[YOUR TASK]: In the listing below, find each line with the string "faulted" and return it.
=== EXTRACTED ENTRIES ===
-- ==== Sys2Proof/Tests/Slice0.lean ====
section
/-! SUPPORT. Tests: the words and the vectors of spec/95_test_vectors.md (named in each comment), the check of
WellFormed, and for every statement with hypotheses a state and operands that meet them. -/

namespace Sys2Proof.Tests

open Sys2Proof.Machine

/-! ### WellFormed: the one check -/

theorem test_image_3585_refused : Image.wellFormed (List.replicate 3585 0x00) = false := by
  rw [Image.wellFormed, List.length_replicate]; rfl

theorem test_image_3584_accepted : Image.wellFormed (List.replicate 3584 0x00) = true := by
  rw [Image.wellFormed, List.length_replicate]; rfl

theorem test_image_empty_accepted : Image.wellFormed [] = true := by decide

/-! ### Decoding: section 2.1 of the vectors, and a word of every other row from the patterns of R96 -/

theorem test_decode_fixed :
    decode 0x00E0 = .ok .cls ∧ decode 0x00EE = .ok .ret ∧ decode 0x0000 = .error (.unknown 0x0000) ∧
      decode 0x00E1 = .error (.unknown 0x00E1) ∧ decode 0x01E0 = .error (.unknown 0x01E0) ∧
      decode 0x0123 = .error (.unknown 0x0123) := by decide

theorem test_decode_nnn :
    decode 0x1ABC = .ok (.jp 0xABC) ∧ decode 0x2FFF = .ok (.call 0xFFF) ∧ decode 0xA300 = .ok (.ldI 0x300) ∧
      decode 0xBFFE = .ok (.jpV0 0xFFE) := by decide

theorem test_decode_xkk :
    decode 0x3A7F = .ok (.seImm 0xA 0x7F) ∧ decode 0x4100 = .ok (.sneImm 1 0x00) ∧
      decode 0x6A2B = .ok (.ldImm 0xA 0x2B) ∧ decode 0x7102 = .ok (.addImm 1 0x02) ∧
      decode 0xC30F = .ok (.rnd 3 0x0F) := by decide

theorem test_decode_alu :
    decode 0x8AB0 = .ok (.ldReg 0xA 0xB) ∧ decode 0x8AB1 = .ok (.orReg 0xA 0xB) ∧
      decode 0x8AB2 = .ok (.andReg 0xA 0xB) ∧ decode 0x8AB3 = .ok (.xorReg 0xA 0xB) ∧
      decode 0x8AB4 = .ok (.addReg 0xA 0xB) ∧ decode 0x8AB5 = .ok (.subReg 0xA 0xB) ∧
      decode 0x8AB6 = .ok (.shr 0xA 0xB) ∧ decode 0x8AB7 = .ok (.subnReg 0xA 0xB) ∧
      decode 0x8ABE = .ok (.shl 0xA 0xB) := by decide

theorem test_decode_alu_unknown :
    decode 0x8AB8 = .error (.unknown 0x8AB8) ∧ decode 0x8ABD = .error (.unknown 0x8ABD) ∧
      decode 0x8ABF = .error (.unknown 0x8ABF) := by decide

theorem test_decode_skip_registers :
    decode 0x5120 = .ok (.seReg 1 2) ∧ decode 0x5121 = .error (.unknown 0x5121) ∧
      decode 0x9120 = .ok (.sneReg 1 2) ∧ decode 0x912F = .error (.unknown 0x912F) := by decide

theorem test_decode_draw_and_keys :
    decode 0xD12F = .ok (.drw 1 2 0xF) ∧ decode 0xE19E = .ok (.skp 1) ∧ decode 0xE1A1 = .ok (.sknp 1) ∧
      decode 0xE19F = .error (.unknown 0xE19F) := by decide

theorem test_decode_misc :
    decode 0xF007 = .ok (.ldVxDT 0) ∧ decode 0xF30A = .ok (.ldVxK 3) ∧ decode 0xF415 = .ok (.ldDTVx 4) ∧
      decode 0xF418 = .ok (.ldSTVx 4) ∧ decode 0xF21E = .ok (.addI 2) ∧ decode 0xF429 = .ok (.ldF 4) ∧
      decode 0xF033 = .ok (.ldB 0) ∧ decode 0xF155 = .ok (.storeRegs 1) ∧ decode 0xFF65 = .ok (.loadRegs 0xF) := by
  decide

theorem test_decode_misc_unknown :
    decode 0xF075 = .error (.unknown 0xF075) ∧ decode 0xF000 = .error (.unknown 0xF000) ∧
      decode 0xFFFF = .error (.unknown 0xFFFF) := by decide

/-- The column `kind (id)` of section 2.1. -/
theorem test_kind_numbers :
    kindOf 0x0000 = 0 ∧ kindOf 0x0123 = 0 ∧ kindOf 0x8AB8 = 0 ∧ kindOf 0xFFFF = 0 ∧ kindOf 0x00E0 = 1 ∧
      kindOf 0x00EE = 2 ∧ kindOf 0x1ABC = 3 ∧ kindOf 0x8AB4 = 14 ∧ kindOf 0x8ABE = 18 ∧ kindOf 0xD12F = 23 ∧
      kindOf 0xF007 = 26 ∧ kindOf 0xFF65 = 34 := by decide

/-- The bytes of 0x8AB4 in memory order: 8A at the lower address (R68). -/
theorem test_decode_bytes :
    decodeBytes [0x8A, 0xB4, 0x01] = .ok (.addReg 0xA 0xB, [0x01]) ∧
      decodeBytes [0x8A] = .error (.truncated [0x8A]) := by decide

theorem test_decode_table_word :
    decodeTableWord 16 0xF265 = some (.loadRegs 2) ∧ decodeTableWord 16 0xF266 = none := by decide

/-! ### One step

`regs` sets registers in the state after reset; `after s w p` runs the word `w` at `pc` and asks `p` of the next
state. -/

/-- Registers set in the reset state. -/
def regs (vs : List (Reg × Byte)) : State := vs.foldl (fun s p => s.setV p.1 p.2) State.reset

/-- The answer of a step that must go on. -/
def holds (r : Result) (p : State → Bool) : Bool :=
  match r with
  | .next t => p t
  | _ => false

/-- One step that runs a word at `pc`. -/
def after (s : State) (w : Word) (p : State → Bool) : Bool := holds (step (s.withWord w)) p

/-- Whether a step recorded an error: cause and class by number, word, `err_pc`. -/
def faulted (t : State) (cause : BitVec 3) (cls : BitVec 2) (w pc : Word) : Bool :=
  decide (t.status = .faulted ∧ t.err.cause.code = cause ∧ t.err.cls.code = cls ∧ t.err.word = w ∧ t.err.pc = pc ∧
    t.pc = pc)

/-- Bytes in memory. -/
def withBytes (s : State) (a : Nat) (bytes : List Byte) : State := { s with mem := s.mem.writeBytes a bytes }

/-- Keys pressed. -/
def pressed (s : State) (ks : List (Fin 16)) : State :=
  { s with env := { s.env with keys := Vector.ofFn fun k => ks.contains k } }

-- 2.2
theorem test_fetch_big_endian :
    holds (step (withBytes State.reset 0x200 [0x6A, 0x2B])) (fun t => decide (t.getV 0xA = 0x2B ∧ t.pc = 0x0202)) =
      true := by decide

theorem test_fetch_fault_odd :
    holds (step { State.reset with pc := 0x0201 }) (fun t => faulted t 2 2 0x0000 0x0201) = true := by decide

theorem test_last_word_executes :
    after { State.reset with pc := 0x0FFE } 0x6001 (fun t => decide (t.getV 0 = 0x01 ∧ t.pc = 0x1000)) = true := by
  decide

-- P7
theorem test_empty_image : holds (step State.reset) (fun t => faulted t 1 2 0x0000 0x0200) = true := by decide

-- 2.3
theorem test_jp : after State.reset 0x1201 (fun t => decide (t.pc = 0x0201 ∧ t.status = .running)) = true := by decide

theorem test_call :
    after { State.reset with sp := 15 } 0x2300
      (fun t => decide (t.stack[15] = 0x0200 ∧ t.sp = 16 ∧ t.pc = 0x0300)) = true := by decide

theorem test_call_overflow :
    after { State.reset with sp := 16 } 0x2300 (fun t => faulted t 3 3 0x2300 0x0200 && decide (t.sp = 16)) = true := by
  decide

theorem test_ret :
    after { State.reset with pc := 0x020C, sp := 1, stack := State.reset.stack.set 0 0x0204 } 0x00EE
      (fun t => decide (t.sp = 0 ∧ t.pc = 0x0206 ∧ t.stack[0] = 0x0204)) = true := by decide

theorem test_ret_underflow : after State.reset 0x00EE (fun t => faulted t 4 3 0x00EE 0x0200) = true := by decide

theorem test_jp_v0 : after (regs [(0, 0xFF)]) 0xBFFF (fun t => decide (t.pc = 0x10FE)) = true := by decide

theorem test_se_imm :
    (after (regs [(1, 0x00)]) 0x3100 (fun t => decide (t.pc = 0x0204)) &&
      after (regs [(1, 0x01)]) 0x3100 (fun t => decide (t.pc = 0x0202))) = true := by decide

theorem test_sne_imm :
    (after (regs [(1, 0x00)]) 0x4100 (fun t => decide (t.pc = 0x0202)) &&
      after (regs [(1, 0x01)]) 0x4100 (fun t => decide (t.pc = 0x0204))) = true := by decide

theorem test_se_reg :
    (after (regs [(1, 0x7F), (2, 0x7F)]) 0x5120 (fun t => decide (t.pc = 0x0204)) &&
      after (regs [(1, 0x7F), (2, 0x80)]) 0x5120 (fun t => decide (t.pc = 0x0202))) = true := by decide

theorem test_sne_reg :
    (after (regs [(1, 0x7F), (2, 0x80)]) 0x9120 (fun t => decide (t.pc = 0x0204)) &&
      after (regs [(1, 0x7F)]) 0x9110 (fun t => decide (t.pc = 0x0202))) = true := by decide

-- 2.4
theorem test_ld_imm : after State.reset 0x6F55 (fun t => decide (t.getV 0xF = 0x55)) = true := by decide

theorem test_add_imm_wraps :
    after (regs [(1, 0xFF)]) 0x7102 (fun t => decide (t.getV 1 = 0x01 ∧ t.getV 0xF = 0x00)) = true := by decide

theorem test_ld_reg : after (regs [(2, 0x33)]) 0x8120 (fun t => decide (t.getV 1 = 0x33)) = true := by decide

theorem test_or :
    after (regs [(1, 0xF0), (2, 0x0F), (0xF, 0x01)]) 0x8121
      (fun t => decide (t.getV 1 = 0xFF ∧ t.getV 0xF = 0x01)) = true := by decide

theorem test_and : after (regs [(1, 0xF3), (2, 0x3F)]) 0x8122 (fun t => decide (t.getV 1 = 0x33)) = true := by decide

theorem test_xor : after (regs [(1, 0xFF), (2, 0x0F)]) 0x8123 (fun t => decide (t.getV 1 = 0xF0)) = true := by decide

theorem test_add_carry :
    after (regs [(1, 0xF0), (2, 0x20)]) 0x8124 (fun t => decide (t.getV 1 = 0x10 ∧ t.getV 0xF = 1)) = true := by
  decide

theorem test_add_flag_last :
    after (regs [(0xF, 0xF0), (2, 0x20)]) 0x8F24 (fun t => decide (t.getV 0xF = 0x01)) = true := by decide

theorem test_sub_borrow :
    after (regs [(1, 0x03), (2, 0x05)]) 0x8125 (fun t => decide (t.getV 1 = 0xFE ∧ t.getV 0xF = 0)) = true := by
  decide

theorem test_sub_equal :
    after (regs [(1, 0x80), (2, 0x80)]) 0x8125 (fun t => decide (t.getV 1 = 0x00 ∧ t.getV 0xF = 1)) = true := by
  decide

theorem test_shr :
    after (regs [(1, 0x05), (2, 0x80)]) 0x8126 (fun t => decide (t.getV 1 = 0x02 ∧ t.getV 0xF = 1 ∧ t.getV 2 = 0x80)) =
      true := by decide

theorem test_subn :
    after (regs [(1, 0x03), (2, 0x05)]) 0x8127 (fun t => decide (t.getV 1 = 0x02 ∧ t.getV 0xF = 1)) = true := by
  decide

theorem test_subn_borrow :
    after (regs [(1, 0xFF), (2, 0x00)]) 0x8127 (fun t => decide (t.getV 1 = 0x01 ∧ t.getV 0xF = 0)) = true := by
  decide

theorem test_shl :
    after (regs [(1, 0x81), (2, 0x40)]) 0x812E (fun t => decide (t.getV 1 = 0x02 ∧ t.getV 0xF = 1 ∧ t.getV 2 = 0x40)) =
      true := by decide

theorem test_rnd :
    after { State.reset with env := { State.reset.env with rand := [0xA7, 0x11] } } 0xC30F
      (fun t => decide (t.getV 3 = 0x07 ∧ t.env.rand = [0x11])) = true := by decide

-- 2.5
theorem test_ld_i : after State.reset 0xAFFF (fun t => decide (t.I = 0x0FFF)) = true := by decide

theorem test_add_i_wraps :
    after { regs [(2, 0xFF)] with I := 0xFFFF } 0xF21E (fun t => decide (t.I = 0x00FE ∧ t.getV 0xF = 0x00)) = true := by
  decide

theorem test_ld_f : after (regs [(4, 0xFF)]) 0xF429 (fun t => decide (t.I = 0x054B)) = true := by decide

theorem test_ld_f_digit : after (regs [(4, 0x0A)]) 0xF429 (fun t => decide (t.I = 0x0082)) = true := by decide

theorem test_ld_b :
    after { regs [(0, 156)] with I := 0x0300 } 0xF033
      (fun t => decide (t.mem.readBytes 0x300 3 = [1, 5, 6] ∧ t.I = 0x0300)) = true := by decide

theorem test_ld_b_range :
    after { regs [(0, 156)] with I := 0x0FFE } 0xF033
      (fun t => faulted t 5 3 0xF033 0x0200 && decide (t.mem.readBytes 0xFFE 2 = [0, 0])) = true := by decide

theorem test_store_regs :
    after { regs [(0, 0x12), (1, 0x08), (2, 0x99)] with I := 0x0208 } 0xF155
      (fun t => decide (t.mem.readBytes 0x207 4 = [0, 0x12, 0x08, 0] ∧ t.I = 0x0208)) = true := by decide

theorem test_store_into_glyphs :
    after { regs [(0, 0xEE)] with I := 0x0050 } 0xF055 (fun t => decide (t.mem.read 0x050 = 0xEE)) = true := by decide

theorem test_load_regs :
    after (withBytes { regs [(3, 0x77)] with I := 0x0300 } 0x300 [1, 5, 6]) 0xF265
      (fun t => decide (t.getV 0 = 1 ∧ t.getV 1 = 5 ∧ t.getV 2 = 6 ∧ t.getV 3 = 0x77 ∧ t.I = 0x0300)) = true := by
  decide

theorem test_load_regs_range :
    after { regs [(0, 0x11)] with I := 0x0FFF } 0xF165
      (fun t => faulted t 5 3 0xF165 0x0200 && decide (t.getV 0 = 0x11)) = true := by decide

-- 2.6
theorem test_cls :
    after { State.reset with fb := Framebuffer.clear.toggle 5 6 } 0x00E0
      (fun t => decide (t.fb = Framebuffer.clear ∧ t.redraw = true)) = true := by decide

theorem test_drw_wraps :
    after (withBytes { regs [(0, 63), (1, 0)] with I := 0x0300 } 0x300 [0xC0]) 0xD011
      (fun t => decide (t.fb = (Framebuffer.clear.toggle 63 0).toggle 0 0 ∧ t.getV 0xF = 0 ∧ t.redraw = true)) =
      true := by decide

theorem test_drw_collision :
    after (withBytes { State.reset with I := 0x0300, fb := Framebuffer.clear.toggle 0 0 } 0x300 [0xC0]) 0xD011
      (fun t => decide (t.fb = Framebuffer.clear.toggle 1 0 ∧ t.getV 0xF = 1)) = true := by decide

-- 2.7
theorem test_skp :
    (after (pressed (regs [(5, 7)]) [7]) 0xE59E (fun t => decide (t.pc = 0x0204)) &&
      after (pressed (regs [(5, 7)]) [8]) 0xE59E (fun t => decide (t.pc = 0x0202))) = true := by decide

theorem test_skp_index : after (regs [(5, 0x10)]) 0xE59E (fun t => faulted t 6 3 0xE59E 0x0200) = true := by decide

theorem test_sknp :
    (after (regs [(5, 7)]) 0xE5A1 (fun t => decide (t.pc = 0x0204)) &&
      after (pressed (regs [(5, 7)]) [7]) 0xE5A1 (fun t => decide (t.pc = 0x0202))) = true := by decide

theorem test_key_wait :
    (after State.reset 0xF30A (fun t => decide (t.pc = 0x0200 ∧ t.getV 3 = 0)) &&
      (State.reset.withWord 0xF30A).keyWait) = true := by decide

theorem test_key_taken :
    after (pressed State.reset [7, 9]) 0xF30A (fun t => decide (t.getV 3 = 0x07 ∧ t.pc = 0x0202)) = true := by decide

theorem test_ld_dt : after (regs [(4, 0x3C)]) 0xF415 (fun t => decide (t.DT = 0x3C ∧ t.ST = 0)) = true := by decide

theorem test_ld_st :
    after (regs [(4, 0x05)]) 0xF418 (fun t => decide (t.ST = 0x05 ∧ t.DT = 0 ∧ t.stNonzero = true)) = true := by decide

theorem test_ld_vx_dt :
    after { State.reset with DT := 0x3B } 0xF407 (fun t => decide (t.getV 4 = 0x3B ∧ t.DT = 0x3B)) = true := by decide

theorem test_tick :
    holds (step { State.reset with DT := 0x01, ST := 0x00, env := { State.reset.env with agenda := [.tick] } })
      (fun t => decide (t.DT = 0x00 ∧ t.ST = 0x00 ∧ t.pc = 0x0200 ∧ t.env.agenda = [])) = true := by decide

theorem test_halt_request :
    holds (step { State.reset with env := { State.reset.env with haltReq := true } })
      (fun t => decide (t.status = .stopped ∧ t.err = .zero ∧ t.pc = 0x0200)) = true := by decide

theorem test_reset_loads :
    holds (step { State.reset with
        status := .stopped, DT := 7, env := { State.reset.env with agenda := [.reset [0x12, 0x00]] } })
      (fun t => decide (t.status = .running ∧ t.DT = 0 ∧ t.fetch = some 0x1200)) = true := by decide

/-! ### Witnesses

For each statement with hypotheses, named `test_witness_<Statement>`: states and operands that meet all of them, for
each clause and at the boundaries of its range. `out` is the state an instruction leaves. -/

/-- The next state of an answer, or the state given. -/
def out (r : Result) (s : State) : State :=
  match r with
  | .next t => t
  | _ => s

/-- A state whose agenda is given. -/
def due (s : State) (agenda : List Event) : State := s.setAgenda agenda

/-- Whether an answer is a next state. -/
def goesOn (r : Result) : Bool :=
  match r with
  | .next _ => true
  | _ => false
===
[SOLUTION FOR THIS PROBLEM]:
def faulted (t : State) (cause : BitVec 3) (cls : BitVec 2) (w pc : Word) : Bool :=
  decide (t.status = .faulted ∧ t.err.cause.code = cause ∧ t.err.cls.code = cls ∧ t.err.word = w ∧ t.err.pc = pc ∧
    holds (step { State.reset with pc := 0x0201 }) (fun t => faulted t 2 2 0x0000 0x0201) = true := by decide
theorem test_empty_image : holds (step State.reset) (fun t => faulted t 1 2 0x0000 0x0200) = true := by decide
    after { State.reset with sp := 16 } 0x2300 (fun t => faulted t 3 3 0x2300 0x0200 && decide (t.sp = 16)) = true := by
theorem test_ret_underflow : after State.reset 0x00EE (fun t => faulted t 4 3 0x00EE 0x0200) = true := by decide
      (fun t => faulted t 5 3 0xF033 0x0200 && decide (t.mem.readBytes 0xFFE 2 = [0, 0])) = true := by decide
      (fun t => faulted t 5 3 0xF165 0x0200 && decide (t.getV 0 = 0x11)) = true := by decide
theorem test_skp_index : after (regs [(5, 0x10)]) 0xE59E (fun t => faulted t 6 3 0xE59E 0x0200) = true := by decide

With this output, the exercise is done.